Frank AUERBACH

(Berlin Born 1931)

To the Studios

Sold
Felt-tip pen and pastel on paper.
Signed and dated Auerbach / 1977 in pencil on the verso.
253 x 294 mm. (10 x 11 5/8 in.)
In the late 1970s and early 1980s, Frank Auerbach painted a number of canvases entitled To the Studios, depicting a view looking downhill towards the entrance to the artist’s studio, between a red-brick Victorian house at the left and a newer building at the right, with a North London skyline at the top of the composition. In his 1990 monograph on the artist, the critic Robert Hughes described Auerbach’s studio at length: ‘a brown cave in north-west London...It is one of a line of three studios in an alley that runs off a street in Camden Town, a rootedly lower-middle-class area between Mornington Crescent and the park of Primrose Hill. They were built around 1900, with high north-facing windows...You enter the alley through a wicket gate, set between a liver-brick Victorian semi-detached villa on the left and on the right a decayed block of 60s maisonettes. A roughly lettered sign says TO THE STUDIOS.’ The advent of the To the Studios paintings, begun in 1977, seem to have been the result of the painter’s anxiety that he would be evicted from his studio; a situation eventually resolved when he was able to purchase the building outright.

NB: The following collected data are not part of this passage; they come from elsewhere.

/-! ## modDie leaves alone -/

@[simp] theorem State.modDie_ready (s : State) (d : DieId) (f : Die → Die) : (s.modDie d f).ready = s.ready := rfl
@[simp] theorem State.modDie_clock (s : State) (d : DieId) (f : Die → Die) : (s.modDie d f).clock = s.clock := rfl
@[simp] theorem State.modDie_podid (s : State) (d : DieId) (f : Die → Die) : (s.modDie d f).podid = s.podid := rfl
@[simp] theorem State.modDie_layout (s : State) (d : DieId) (f : Die → Die) : (s.modDie d f).layout = s.layout := rfl
@[simp] theorem State.modDie_parts (s : State) (d : DieId) (f : Die → Die) : (s.modDie d f).parts = s.parts := rfl
@[simp] theorem State.modDie_mem (s : State) (d : DieId) (f : Die → Die) : (s.modDie d f).mem = s.mem := rfl
@[simp] theorem State.modDie_home (s : State) (d : DieId) (f : Die → Die) : (s.modDie d f).home = s.home := rfl
@[simp] theorem State.modDie_hbmFrames (s : State) (d : DieId) (f : Die → Die) : (s.modDie d f).hbmFrames = s.hbmFrames := rfl
@[simp] theorem State.modDie_cxlFrames (s : State) (d : DieId) (f : Die → Die) : (s.modDie d f).cxlFrames = s.cxlFrames := rfl
@[simp] theorem State.modDie_moving (s : State) (d : DieId) (f : Die → Die) : (s.modDie d f).moving = s.moving := rfl
@[simp] theorem State.modDie_route (s : State) (d : DieId) (f : Die → Die) : (s.modDie d f).route = s.route := rfl
@[simp] theorem State.modDie_links (s : State) (d : DieId) (f : Die → Die) : (s.modDie d f).links = s.links := rfl
@[simp] theorem State.modDie_keys (s : State) (d : DieId) (f : Die → Die) : (s.modDie d f).keys = s.keys := rfl
@[simp] theorem State.modDie_fwMeas (s : State) (d : DieId) (f : Die → Die) : (s.modDie d f).fwMeas = s.fwMeas := rfl
@[simp] theorem State.modDie_bringup (s : State) (d : DieId) (f : Die → Die) : (s.modDie d f).bringup = s.bringup := rfl
@[simp] theorem State.modDie_boot (s : State) (d : DieId) (f : Die → Die) : (s.modDie d f).boot = s.boot := rfl
@[simp] theorem State.modDie_ringBase (s : State) (d : DieId) (f : Die → Die) : (s.modDie d f).ringBase = s.ringBase := rfl
@[simp] theorem State.modDie_ringHead (s : State) (d : DieId) (f : Die → Die) : (s.modDie d f).ringHead = s.ringHead := rfl
@[simp] theorem State.modDie_harvested (s : State) (d : DieId) (f : Die → Die) : (s.modDie d f).harvested = s.harvested := rfl
@[simp] theorem State.modDie_launches (s : State) (d : DieId) (f : Die → Die) : (s.modDie d f).launches = s.launches := rfl
@[simp] theorem State.modDie_launchQueues (s : State) (d : DieId) (f : Die → Die) : (s.modDie d f).launchQueues = s.launchQueues := rfl
@[simp] theorem State.modDie_sets (s : State) (d : DieId) (f : Die → Die) : (s.modDie d f).sets = s.sets := rfl
@[simp] theorem State.modDie_sessions (s : State) (d : DieId) (f : Die → Die) : (s.modDie d f).sessions = s.sessions := rfl
@[simp] theorem State.modDie_reqs (s : State) (d : DieId) (f : Die → Die) : (s.modDie d f).reqs = s.reqs := rfl
@[simp] theorem State.modDie_pend (s : State) (d : DieId) (f : Die → Die) : (s.modDie d f).pend = s.pend := rfl
@[simp] theorem State.modDie_stores (s : State) (d : DieId) (f : Die → Die) : (s.modDie d f).stores = s.stores := rfl
@[simp] theorem State.modDie_packets (s : State) (d : DieId) (f : Die → Die) : (s.modDie d f).packets = s.packets := rfl
@[simp] theorem State.modDie_smsgs (s : State) (d : DieId) (f : Die → Die) : (s.modDie d f).smsgs = s.smsgs := rfl
@[simp] theorem State.modDie_kept (s : State) (d : DieId) (f : Die → Die) : (s.modDie d f).kept = s.kept := rfl
@[simp] theorem State.modDie_saves (s : State) (d : DieId) (f : Die → Die) : (s.modDie d f).saves = s.saves := rfl
@[simp] theorem State.modDie_badLines (s : State) (d : DieId) (f : Die → Die) : (s.modDie d f).badLines = s.badLines := rfl
@[simp] theorem State.modDie_inbox (s : State) (d : DieId) (f : Die → Die) : (s.modDie d f).inbox = s.inbox := rfl
@[simp] theorem State.modDie_out (s : State) (d : DieId) (f : Die → Die) : (s.modDie d f).out = s.out := rfl
@[simp] theorem State.modDie_seq (s : State) (d : DieId) (f : Die → Die) : (s.modDie d f).seq = s.seq := rfl
@[simp] theorem State.modDie_nextId (s : State) (d : DieId) (f : Die → Die) : (s.modDie d f).nextId = s.nextId := rfl
@[simp] theorem State.modDie_cur (s : State) (d : DieId) (f : Die → Die) : (s.modDie d f).cur = s.cur := rfl
@[simp] theorem State.modDie_issue (s : State) (d : DieId) (f : Die → Die) : (s.modDie d f).issue = s.issue := rfl
@[simp] theorem State.modDie_snap (s : State) (d : DieId) (f : Die → Die) : (s.modDie d f).snap = s.snap := rfl
@[simp] theorem State.modDie_kwr (s : State) (d : DieId) (f : Die → Die) : (s.modDie d f).kwr = s.kwr := rfl
@[simp] theorem State.modDie_partOf (s : State) (d : DieId) (f : Die → Die) (e : DieId) : (s.modDie d f).partOf e = s.partOf e := rfl
@[simp] theorem State.modDie_diesOf (s : State) (d : DieId) (f : Die → Die) (q : PartId) : (s.modDie d f).diesOf q = s.diesOf q := rfl
@[simp] theorem State.modDie_part (s : State) (d : DieId) (f : Die → Die) (q : PartId) : (s.modDie d f).part q = s.part q := rfl

/-! ## modPart leaves alone -/

@[simp] theorem State.modPart_ready (s : State) (p : PartId) (f : Part → Part) : (s.modPart p f).ready = s.ready := rfl
@[simp] theorem State.modPart_clock (s : State) (p : PartId) (f : Part → Part) : (s.modPart p f).clock = s.clock := rfl
@[simp] theorem State.modPart_podid (s : State) (p : PartId) (f : Part → Part) : (s.modPart p f).podid = s.podid := rfl
@[simp] theorem State.modPart_layout (s : State) (p : PartId) (f : Part → Part) : (s.modPart p f).layout = s.layout := rfl
@[simp] theorem State.modPart_dies (s : State) (p : PartId) (f : Part → Part) : (s.modPart p f).dies = s.dies := rfl
@[simp] theorem State.modPart_mem (s : State) (p : PartId) (f : Part → Part) : (s.modPart p f).mem = s.mem := rfl
@[simp] theorem State.modPart_home (s : State) (p : PartId) (f : Part → Part) : (s.modPart p f).home = s.home := rfl
@[simp] theorem State.modPart_hbmFrames (s : State) (p : PartId) (f : Part → Part) : (s.modPart p f).hbmFrames = s.hbmFrames := rfl
@[simp] theorem State.modPart_cxlFrames (s : State) (p : PartId) (f : Part → Part) : (s.modPart p f).cxlFrames = s.cxlFrames := rfl
@[simp] theorem State.modPart_moving (s : State) (p : PartId) (f : Part → Part) : (s.modPart p f).moving = s.moving := rfl
@[simp] theorem State.modPart_route (s : State) (p : PartId) (f : Part → Part) : (s.modPart p f).route = s.route := rfl
@[simp] theorem State.modPart_links (s : State) (p : PartId) (f : Part → Part) : (s.modPart p f).links = s.links := rfl
@[simp] theorem State.modPart_keys (s : State) (p : PartId) (f : Part → Part) : (s.modPart p f).keys = s.keys := rfl
@[simp] theorem State.modPart_fwMeas (s : State) (p : PartId) (f : Part → Part) : (s.modPart p f).fwMeas = s.fwMeas := rfl
@[simp] theorem State.modPart_bringup (s : State) (p : PartId) (f : Part → Part) : (s.modPart p f).bringup = s.bringup := rfl
@[simp] theorem State.modPart_boot (s : State) (p : PartId) (f : Part → Part) : (s.modPart p f).boot = s.boot := rfl
@[simp] theorem State.modPart_ringBase (s : State) (p : PartId) (f : Part → Part) : (s.modPart p f).ringBase = s.ringBase := rfl
@[simp] theorem State.modPart_ringHead (s : State) (p : PartId) (f : Part → Part) : (s.modPart p f).ringHead = s.ringHead := rfl
@[simp] theorem State.modPart_harvested (s : State) (p : PartId) (f : Part → Part) : (s.modPart p f).harvested = s.harvested := rfl
@[simp] theorem State.modPart_launches (s : State) (p : PartId) (f : Part → Part) : (s.modPart p f).launches = s.launches := rfl
@[simp] theorem State.modPart_launchQueues (s : State) (p : PartId) (f : Part → Part) : (s.modPart p f).launchQueues = s.launchQueues := rfl
@[simp] theorem State.modPart_sets (s : State) (p : PartId) (f : Part → Part) : (s.modPart p f).sets = s.sets := rfl
@[simp] theorem State.modPart_sessions (s : State) (p : PartId) (f : Part → Part) : (s.modPart p f).sessions = s.sessions := rfl
@[simp] theorem State.modPart_reqs (s : State) (p : PartId) (f : Part → Part) : (s.modPart p f).reqs = s.reqs := rfl
@[simp] theorem State.modPart_pend (s : State) (p : PartId) (f : Part → Part) : (s.modPart p f).pend = s.pend := rfl
@[simp] theorem State.modPart_stores (s : State) (p : PartId) (f : Part → Part) : (s.modPart p f).stores = s.stores := rfl
@[simp] theorem State.modPart_packets (s : State) (p : PartId) (f : Part → Part) : (s.modPart p f).packets = s.packets := rfl
@[simp] theorem State.modPart_smsgs (s : State) (p : PartId) (f : Part → Part) : (s.modPart p f).smsgs = s.smsgs := rfl
@[simp] theorem State.modPart_kept (s : State) (p : PartId) (f : Part → Part) : (s.modPart p f).kept = s.kept := rfl
@[simp] theorem State.modPart_saves (s : State) (p : PartId) (f : Part → Part) : (s.modPart p f).saves = s.saves := rfl
@[simp] theorem State.modPart_badLines (s : State) (p : PartId) (f : Part → Part) : (s.modPart p f).badLines = s.badLines := rfl
@[simp] theorem State.modPart_inbox (s : State) (p : PartId) (f : Part → Part) : (s.modPart p f).inbox = s.inbox := rfl
@[simp] theorem State.modPart_out (s : State) (p : PartId) (f : Part → Part) : (s.modPart p f).out = s.out := rfl
@[simp] theorem State.modPart_seq (s : State) (p : PartId) (f : Part → Part) : (s.modPart p f).seq = s.seq := rfl
@[simp] theorem State.modPart_nextId (s : State) (p : PartId) (f : Part → Part) : (s.modPart p f).nextId = s.nextId := rfl
@[simp] theorem State.modPart_cur (s : State) (p : PartId) (f : Part → Part) : (s.modPart p f).cur = s.cur := rfl
@[simp] theorem State.modPart_issue (s : State) (p : PartId) (f : Part → Part) : (s.modPart p f).issue = s.issue := rfl
@[simp] theorem State.modPart_snap (s : State) (p : PartId) (f : Part → Part) : (s.modPart p f).snap = s.snap := rfl
@[simp] theorem State.modPart_kwr (s : State) (p : PartId) (f : Part → Part) : (s.modPart p f).kwr = s.kwr := rfl
@[simp] theorem State.modPart_partOf (s : State) (p : PartId) (f : Part → Part) (e : DieId) : (s.modPart p f).partOf e = s.partOf e := rfl
@[simp] theorem State.modPart_diesOf (s : State) (p : PartId) (f : Part → Part) (q : PartId) : (s.modPart p f).diesOf q = s.diesOf q := rfl
@[simp] theorem State.modPart_die (s : State) (p : PartId) (f : Part → Part) (e : DieId) : (s.modPart p f).die e = s.die e := rfl

/-! ## modBank leaves alone -/

@[simp] theorem State.modBank_ready (s : State) (d : DieId) (f : Bank → Bank) : (s.modBank d f).ready = s.ready := rfl
@[simp] theorem State.modBank_clock (s : State) (d : DieId) (f : Bank → Bank) : (s.modBank d f).clock = s.clock := rfl
@[simp] theorem State.modBank_podid (s : State) (d : DieId) (f : Bank → Bank) : (s.modBank d f).podid = s.podid := rfl
@[simp] theorem State.modBank_layout (s : State) (d : DieId) (f : Bank → Bank) : (s.modBank d f).layout = s.layout := rfl
@[simp] theorem State.modBank_parts (s : State) (d : DieId) (f : Bank → Bank) : (s.modBank d f).parts = s.parts := rfl
@[simp] theorem State.modBank_mem (s : State) (d : DieId) (f : Bank → Bank) : (s.modBank d f).mem = s.mem := rfl
@[simp] theorem State.modBank_home (s : State) (d : DieId) (f : Bank → Bank) : (s.modBank d f).home = s.home := rfl
@[simp] theorem State.modBank_hbmFrames (s : State) (d : DieId) (f : Bank → Bank) : (s.modBank d f).hbmFrames = s.hbmFrames := rfl
@[simp] theorem State.modBank_cxlFrames (s : State) (d : DieId) (f : Bank → Bank) : (s.modBank d f).cxlFrames = s.cxlFrames := rfl
@[simp] theorem State.modBank_moving (s : State) (d : DieId) (f : Bank → Bank) : (s.modBank d f).moving = s.moving := rfl
@[simp] theorem State.modBank_route (s : State) (d : DieId) (f : Bank → Bank) : (s.modBank d f).route = s.route := rfl
@[simp] theorem State.modBank_links (s : State) (d : DieId) (f : Bank → Bank) : (s.modBank d f).links = s.links := rfl
@[simp] theorem State.modBank_keys (s : State) (d : DieId) (f : Bank → Bank) : (s.modBank d f).keys = s.keys := rfl
@[simp] theorem State.modBank_fwMeas (s : State) (d : DieId) (f : Bank → Bank) : (s.modBank d f).fwMeas = s.fwMeas := rfl
@[simp] theorem State.modBank_bringup (s : State) (d : DieId) (f : Bank → Bank) : (s.modBank d f).bringup = s.bringup := rfl
@[simp] theorem State.modBank_boot (s : State) (d : DieId) (f : Bank → Bank) : (s.modBank d f).boot = s.boot := rfl
@[simp] theorem State.modBank_ringBase (s : State) (d : DieId) (f : Bank → Bank) : (s.modBank d f).ringBase = s.ringBase := rfl
@[simp] theorem State.modBank_ringHead (s : State) (d : DieId) (f : Bank → Bank) : (s.modBank d f).ringHead = s.ringHead := rfl
@[simp] theorem State.modBank_harvested (s : State) (d : DieId) (f : Bank → Bank) : (s.modBank d f).harvested = s.harvested := rfl
@[simp] theorem State.modBank_launches (s : State) (d : DieId) (f : Bank → Bank) : (s.modBank d f).launches = s.launches := rfl
@[simp] theorem State.modBank_launchQueues (s : State) (d : DieId) (f : Bank → Bank) : (s.modBank d f).launchQueues = s.launchQueues := rfl
@[simp] theorem State.modBank_sets (s : State) (d : DieId) (f : Bank → Bank) : (s.modBank d f).sets = s.sets := rfl
@[simp] theorem State.modBank_sessions (s : State) (d : DieId) (f : Bank → Bank) : (s.modBank d f).sessions = s.sessions := rfl
@[simp] theorem State.modBank_reqs (s : State) (d : DieId) (f : Bank → Bank) : (s.modBank d f).reqs = s.reqs := rfl
@[simp] theorem State.modBank_pend (s : State) (d : DieId) (f : Bank → Bank) : (s.modBank d f).pend = s.pend := rfl
@[simp] theorem State.modBank_stores (s : State) (d : DieId) (f : Bank → Bank) : (s.modBank d f).stores = s.stores := rfl
@[simp] theorem State.modBank_packets (s : State) (d : DieId) (f : Bank → Bank) : (s.modBank d f).packets = s.packets := rfl
@[simp] theorem State.modBank_smsgs (s : State) (d : DieId) (f : Bank → Bank) : (s.modBank d f).smsgs = s.smsgs := rfl
@[simp] theorem State.modBank_kept (s : State) (d : DieId) (f : Bank → Bank) : (s.modBank d f).kept = s.kept := rfl
@[simp] theorem State.modBank_saves (s : State) (d : DieId) (f : Bank → Bank) : (s.modBank d f).saves = s.saves := rfl
@[simp] theorem State.modBank_badLines (s : State) (d : DieId) (f : Bank → Bank) : (s.modBank d f).badLines = s.badLines := rfl
@[simp] theorem State.modBank_inbox (s : State) (d : DieId) (f : Bank → Bank) : (s.modBank d f).inbox = s.inbox := rfl
@[simp] theorem State.modBank_out (s : State) (d : DieId) (f : Bank → Bank) : (s.modBank d f).out = s.out := rfl
@[simp] theorem State.modBank_seq (s : State) (d : DieId) (f : Bank → Bank) : (s.modBank d f).seq = s.seq := rfl
@[simp] theorem State.modBank_nextId (s : State) (d : DieId) (f : Bank → Bank) : (s.modBank d f).nextId = s.nextId := rfl
@[simp] theorem State.modBank_cur (s : State) (d : DieId) (f : Bank → Bank) : (s.modBank d f).cur = s.cur := rfl
@[simp] theorem State.modBank_issue (s : State) (d : DieId) (f : Bank → Bank) : (s.modBank d f).issue = s.issue := rfl
@[simp] theorem State.modBank_snap (s : State) (d : DieId) (f : Bank → Bank) : (s.modBank d f).snap = s.snap := rfl
@[simp] theorem State.modBank_kwr (s : State) (d : DieId) (f : Bank → Bank) : (s.modBank d f).kwr = s.kwr := rfl
@[simp] theorem State.modBank_partOf (s : State) (d : DieId) (f : Bank → Bank) (e : DieId) : (s.modBank d f).partOf e = s.partOf e := rfl
@[simp] theorem State.modBank_diesOf (s : State) (d : DieId) (f : Bank → Bank) (q : PartId) : (s.modBank d f).diesOf q = s.diesOf q := rfl
@[simp] theorem State.modBank_part (s : State) (d : DieId) (f : Bank → Bank) (q : PartId) : (s.modBank d f).part q = s.part q := rfl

The present sheet may be related in particular to a series of four paintings entitled To the Studios, painted in 1977 and early 1978; one of these is today in the collection of the Pallant House Gallery in Chichester, while the others are in private collections. When working on this series of paintings, Auerbach often pinned several drawings and sketches of the subject, similar to the present sheet, to the wall of his studio. This drawing also displays compositional similarities with a later group of To the Studios paintings of 1982, all in private collections.

 

Provenance

Acquired directly from the artist by a private collector
Their (anonymous) sale, London, Sotheby’s, 22 February 1990, lot 445.